Poetic muses – Syracuse played its own part in developing its artistic prowess in Antiquity.
Several of its rulers became so taken with the power of patronage and the benefits of promoting the
arts that before long established foreign poets and writers were being welcomed to their court.
Some, like Dionysius the Elder, tried to establish themselves as writers but without any great
success.
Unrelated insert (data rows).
-- ==== Sys2Proof/Machine/Attic.lean ====
section
/-! DEFINITION. The attic recorder: items, the drive, the region, readback (R477–R499). -/

namespace Sys2Proof.Machine

/-! ### Items (R477, R478, R483, R519) -/

/-- An item goes to the stream tap and the window tap where each takes it and is at work. -/
def State.toTaps (t : State) (onStream onWindow : Bool) (put : State → Bool → State) : State :=
  let t := if onStream && t.streaming then put t false else t
  if onWindow && t.windowing then put t true else t

/-- An item into its stream block and its window block, as the recorder selects them (R477, R480, R483, R484). -/
def State.takeItem (s : State) (i : Item) : State :=
  match i with
  | .scan k time apt pitch mask codes =>
    let f := Fin.ofNat 12 k
    let on := s.streaming && s.bit ATC.base ATC.SEL_CNV.STREAM k
    let n := s.attic.scanCount[f] + 1
    let s := if on then s.modAttic fun a => { a with scanCount := a.scanCount.set f n } else s
    let due := on && n % max 1 (s.getF ATC.base ATC.DEC.DEC) = 0
    s.toTaps due (s.bit ATC.base ATC.SEL_CNV.WINDOW k) fun t w =>
      t.putItem 1 w k time apt mask pitch (2 ^ k) (codes.flatMap fun c => leBytes c.toNat 2)
  | .cmp c time result latch =>
    s.toTaps true true fun t w =>
      t.putItem 2 w 0 time 0 0 0 (2 ^ (c / 2)) (leBytes (time / ns) 6 ++ leBytes c 1 ++ leBytes (result + 4 * latch.toNat) 1)
  | .leg l time up dn zero =>
    s.toTaps zero (!zero) fun t w =>
      t.putItem 3 w 0 time 0 0 0 (2 ^ (l / 4)) (leBytes (time / ns) 8 ++ leBytes (up + 2 ^ 26 * l) 4 ++ leBytes dn 4)
  | .mark source tag time value =>
    s.toTaps true true fun t w =>
      t.putItem 4 w 0 time 0 0 0 (if source < 12 then 2 ^ source else 0)
        (leBytes (time / ns) 8 ++ leBytes tag 1 ++ leBytes source 3 ++ leBytes value.toNat 4)
  | .cal => if s.streaming || s.windowing then s.calBlock else s

/-- A trace item into the TRACE block (R519). -/
def State.takeTrace (s : State) (t : TraceItem) : State :=
  let s := if s.dbg.traceGap then
      { s.modAttic fun a => { a with gaps := if a.gaps.contains (6, false) then a.gaps else a.gaps ++ [(6, false)] } with
        dbg := { s.dbg with traceGap := false } } else s
  s.putItem 6 false 0 (t.time * ns) 0 0 0 0 (leBytes t.time 6 ++ leBytes t.core 1 ++ leBytes t.kind 1 ++ leBytes t.frm 4
    ++ leBytes t.to_ 4)

/-- RECORDER_ITEM: the oldest item on its way is written by its tap; with none, the oldest item of the trace unit
(R477, R519). -/
def execRecorderItem (s : State) : Result :=
  .next (match s.attic.items with
  | i :: rest =>
    let t := s.modAttic fun a => { a with items := rest }
    if t.taps then t.takeItem i else t
  | [] =>
    match s.dbg.trace with
    | t :: rest =>
      let u := { s with dbg := { s.dbg with trace := rest } }
      if u.taps then u.takeTrace t else u
    | [] => s)

/-- MARK_TAG: a core mark; a bit above TAG makes the write do nothing (R60, R478). -/
def State.markTag (s : State) (init value : Nat) : State :=
  if value / 256 ≠ 0 then s
  else s.offer true (.mark (16 + init) value s.marketUnits (s.rd (ATC.base + ATC.MARK_VAL.VALUE.off)))

/-- MARK_TAG (R478). -/
def execMarkTag (init : Fin 16) (value : Word) (s : State) : Result :=
  .next (s.onCommand init (ATC.base + ATC.MARK_TAG.TAG.off) fun t => t.markTag init value.toNat)

/-! ### Status -/

/-- A READ would be refused (R495). -/
def State.readCause (s : State) : Bool :=
  let n := min 8 (max 1 (s.getF ATC.base ATC.RB_COUNT.COUNT))
  s.getB ATC.base ATC.STATUS.RB_BUSY || !s.getB ATC.base ATC.STATUS.READY
    || s.getF ATC.base ATC.REG_LEN.LEN < s.getF ATC.base ATC.RB_LBA.BLOCK + n

/-- CMD_REFUSED lasts while the cause of a refusal persists (R57, R499); WEAR follows the last poll and WEAR_PCT
(R494). -/
def State.atcStatus (s : State) : State :=
  let r := s.attic.readRefused && s.readCause
  let f := s.attic.formatRefused && !s.attic.step6
  let s := s.modAttic fun a => { a with readRefused := r, formatRefused := f }
  let polled := s.attic.smartAt != 0
  (s.setB ATC.base ATC.STATUS.CMD_REFUSED (r || f)).setB ATC.base ATC.STATUS.WEAR
    (polled && (s.getF ATC.base ATC.WEAR_PCT.PCT ≤ s.getF ATC.base ATC.SMART.PCT_USED
      || s.getF ATC.base ATC.SMART.CRIT != 0))

/-- The conditions of PE_PERST_N (R488); a shutdown keeps it high until it has ended (R493). -/
def State.perstUpdate (s : State) : State :=
  let ok := (s.getB ATC.base ATC.CTRL.ENABLE || s.attic.stopping) && s.islandUp .attic
    && s.getB SYS.base SYS.CLK_STATUS.PCIE_LOCK
  if ok then s.modAttic fun a => { a with perstFrom := some (a.perstFrom.getD s.now) }
  else
    ((s.modAttic fun a => { a with perstFrom := none, perst := false, bringUp := false, step6 := false }).setB
      ATC.base ATC.STATUS.READY false).setF ATC.base ATC.LINK.W 0

/-- PERST_RELEASE: PE_PERST_N rises 100 ms after its conditions are met (R488). -/
def execPerstRelease (s : State) : Result :=
  .next (match s.attic.perstFrom with
  | some t0 =>
    if s.attic.perst || s.attic.stopping then s
    else (s.atTime (t0 + 100000 * us)).modAttic fun a => { a with perst := true, bringUp := true }
  | none => s)

/-! ### The region (R491, R492) -/

def State.atcSeq (s : State) : Nat := s.get64 ATC.base ATC.SEQ_LO.SEQ ATC.SEQ_HI.SEQ
def State.regStart (s : State) : Nat := s.get64 ATC.base ATC.REG_START_LO.LBA ATC.REG_START_HI.LBA
def State.regLen (s : State) : Nat := s.getF ATC.base ATC.REG_LEN.LEN

/-- The block after `w` in the circle 2 … REG_LEN − 1. -/
def State.nextBlock (s : State) (w : Nat) : Nat := if w + 1 < s.regLen then w + 1 else 2

/-- One data block has gone into the circle (R491). -/
def State.advance (s : State) : State :=
  let w := s.nextBlock (s.getF ATC.base ATC.WPTR.BLOCK)
  let full := s.getB ATC.base ATC.STATUS.WRAPPED
  let s := (s.setF ATC.base ATC.WPTR.BLOCK w).set64 ATC.base ATC.SEQ_LO.SEQ ATC.SEQ_HI.SEQ (s.atcSeq + 1)
  if full then s.setF ATC.base ATC.OLDEST.BLOCK w
  else if s.getF ATC.base ATC.OLDEST.BLOCK = w then s.setB ATC.base ATC.STATUS.WRAPPED true else s

def State.advances (s : State) : Nat → State
  | 0 => s
  | n + 1 => s.advance.advances n

/-- The region opens: the pointers of a checkpoint, then the blocks that the scan accepts; the recorder is ready
(R490, R492). -/
def State.openRegion (s : State) (c : CkptCopy) (copy scanned : Nat) : State :=
  let s := ((s.setF ATC.base ATC.WPTR.BLOCK c.wptr.toNat).setF ATC.base ATC.OLDEST.BLOCK c.oldest.toNat).set64
    ATC.base ATC.SEQ_LO.SEQ ATC.SEQ_HI.SEQ c.nextSeq.toNat
  let s := s.setB ATC.base ATC.STATUS.WRAPPED (decide (s.regLen - 2 ≤ c.nextSeq.toNat - 1))
  let s := s.advances scanned
  let s := (s.setB ATC.base ATC.STATUS.NO_REGION false).setB ATC.base ATC.STATUS.READY true
  let s := s.setB ATC.base ATC.STATUS.DRV_FAIL false
  let s := s.modAttic fun a => { a with
    ckptCount := c.count.toNat, ckptCopy := copy, failAt := none, scanCount := Vector.replicate 12 0
    ckptAt := s.now + max 1 (s.getF ATC.base ATC.TIMING.CKPT_MS) * 1000 * us
    smartAt := s.now + max 1 (s.getF ATC.base ATC.TIMING.SMART_S) * 1000000 * us }
  (s.offer (s.getB ATC.base ATC.CTRL.STREAM_EN) .cal).atcStatus

/-- A checkpoint copy that counts: good CRC, and the region as configured (R492). -/
def State.copyGood (s : State) (c : CkptCopy) : Bool :=
  c.good && c.start.toNat == s.regStart && c.len.toNat == s.regLen

/-- A drive failure (R490). -/
def State.driveFail (s : State) (step opc stat : Nat) : State :=
  let s := ((s.setF ATC.base ATC.DRV_ERR.STEP step).setF ATC.base ATC.DRV_ERR.OPC opc).setF ATC.base ATC.DRV_ERR.STAT stat
  ((s.setB ATC.base ATC.STATUS.DRV_FAIL true).setB ATC.base ATC.STATUS.READY false).modAttic fun a =>
    { a with bringUp := false, failAt := some s.now }

/-- A command in service: an error is repeated once, a second one fails the drive (R490). -/
def State.nvme (s : State) (opc : Nat) (r : NvmeResult) (done : State → State) : State :=
  if r.first = 0 || r.second = 0 then done s else (s.driveFail 8 opc r.second.toNat).atcStatus

/-- BRING_UP: steps 2 to 7 of R490. -/
def execBringUp (env : DriveEnv) (s : State) : Result :=
  .next (if s.getB ATC.base ATC.CTRL.ENABLE && s.attic.perst && s.attic.bringUp then
    let s := s.modAttic fun a => { a with bringUp := false, step6 := false }
    let failed (k : Nat) : Bool := env.failStep.val = k
    if failed 1 || failed 2 then (s.driveFail env.failStep env.opc.toNat env.stat.toNat).atcStatus
    else
      let s := (s.setF ATC.base ATC.LINK.WIDTH env.width).setF ATC.base ATC.LINK.SPEED env.speed
      if failed 3 || failed 4 then (s.driveFail env.failStep env.opc.toNat env.stat.toNat).atcStatus
      else if s.regLen < 64 || 0x10000000 < s.regLen || !env.namespaceOk then
        (s.setB ATC.base ATC.STATUS.REG_BAD true).atcStatus
      else if failed 5 then (s.driveFail 5 env.opc.toNat env.stat.toNat).atcStatus
      else
        let s := s.setB ATC.base ATC.STATUS.REG_BAD false
        if failed 6 then (s.driveFail 6 env.opc.toNat env.stat.toNat).atcStatus
        else
          let s := s.modAttic fun a => { a with step6 := true }
          if failed 7 then (s.driveFail 7 env.opc.toNat env.stat.toNat).atcStatus
          else
            let a := s.copyGood env.copyA
            let b := s.copyGood env.copyB
            if a && (!b || env.copyB.count.toNat < env.copyA.count.toNat) then s.openRegion env.copyA 0 env.scanned
            else if b then s.openRegion env.copyB 1 env.scanned
            else (s.setB ATC.base ATC.STATUS.NO_REGION true).atcStatus
  else s)

/-- BRING_UP_RESTART: 1 s after a failure bring-up runs again (R490). -/
def execBringUpRestart (s : State) : Result :=
  .next (match s.attic.failAt with
  | some t0 =>
    if s.getB ATC.base ATC.CTRL.ENABLE && s.attic.perst then
      (s.atTime (t0 + 1000000 * us)).modAttic fun a => { a with failAt := none, bringUp := true }
    else s
  | none => s)

/-- PCIE_LINK_DOWN: READY falls and bring-up restarts (R490). -/
def execPcieLinkDown (s : State) : Result :=
  .next (((s.setB ATC.base ATC.STATUS.READY false).setF ATC.base ATC.LINK.W 0).modAttic
    (fun a => { a with step6 := false, bringUp := a.perst })).atcStatus

/-! ### Writes to the drive (R485, R489, R491) -/

/-- A data block is sent: SEQ, CRC (R479, R491); the window's first SEQ is kept (R485). -/
def State.sendBlock (s : State) (q : QueuedBlock) : State :=
  let a := slotAddr q.slot
  let seq := s.atcSeq
  let s := if q.copy.isNone then s.setBytes (a + 8) 8 seq else s
  let bytes := ((List.range 0x7C).map fun i => (s.byte (a + i)).toNat)
    ++ ((List.range 3968).map fun i => (s.byte (a + 0x80 + i)).toNat)
  let s := s.setBytes (a + 0x7C) 4 (crc32c bytes)
  let note (w : EventWindow) : EventWindow :=
    if q.window = some w.number then { w with firstSeq := some (w.firstSeq.getD seq) } else w
  let s := s.modAttic fun x => { x with
    window := x.window.map note, closing := x.closing.map note
    ring := x.ring.filter fun b => !(b.slot == q.slot && b.lock.isSome) }
  if q.copy.isNone then s.advance else s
The first to take a truly effective interest was Hiemon who proclaimed himself protector of
poets and invited to his court such illustrious figures as Bacchylides, Xenophon and Simonides, and
highly competitive rivals Pindar and Aeschylus, one of the most eminent early Greek dramatists and
author of The Persians (470 BC) and The Women of Etna (now lost); both plays are known to have
been performed in the Greek theatre in Neapolis.
By contrast, Plato was to endure difficult relations with Syracuse, most particularly with its
rulers, Dionysius the Elder welcomed him reluctantly only to expel him shortly afterwards; after his
demise, the philosopher returned (under the protection of the regent Dion), to be expelled a second
time by Dionysius II after failing to persuade the tyrant to accept the principles of his Utopian state
(outlined later in his Dialogues in the section entitled Republic).
Theocrates, the protagonist of a kind of bucolic poetry at which Virgil was later to excel,
was probably a native of Syracuse, in more recent times.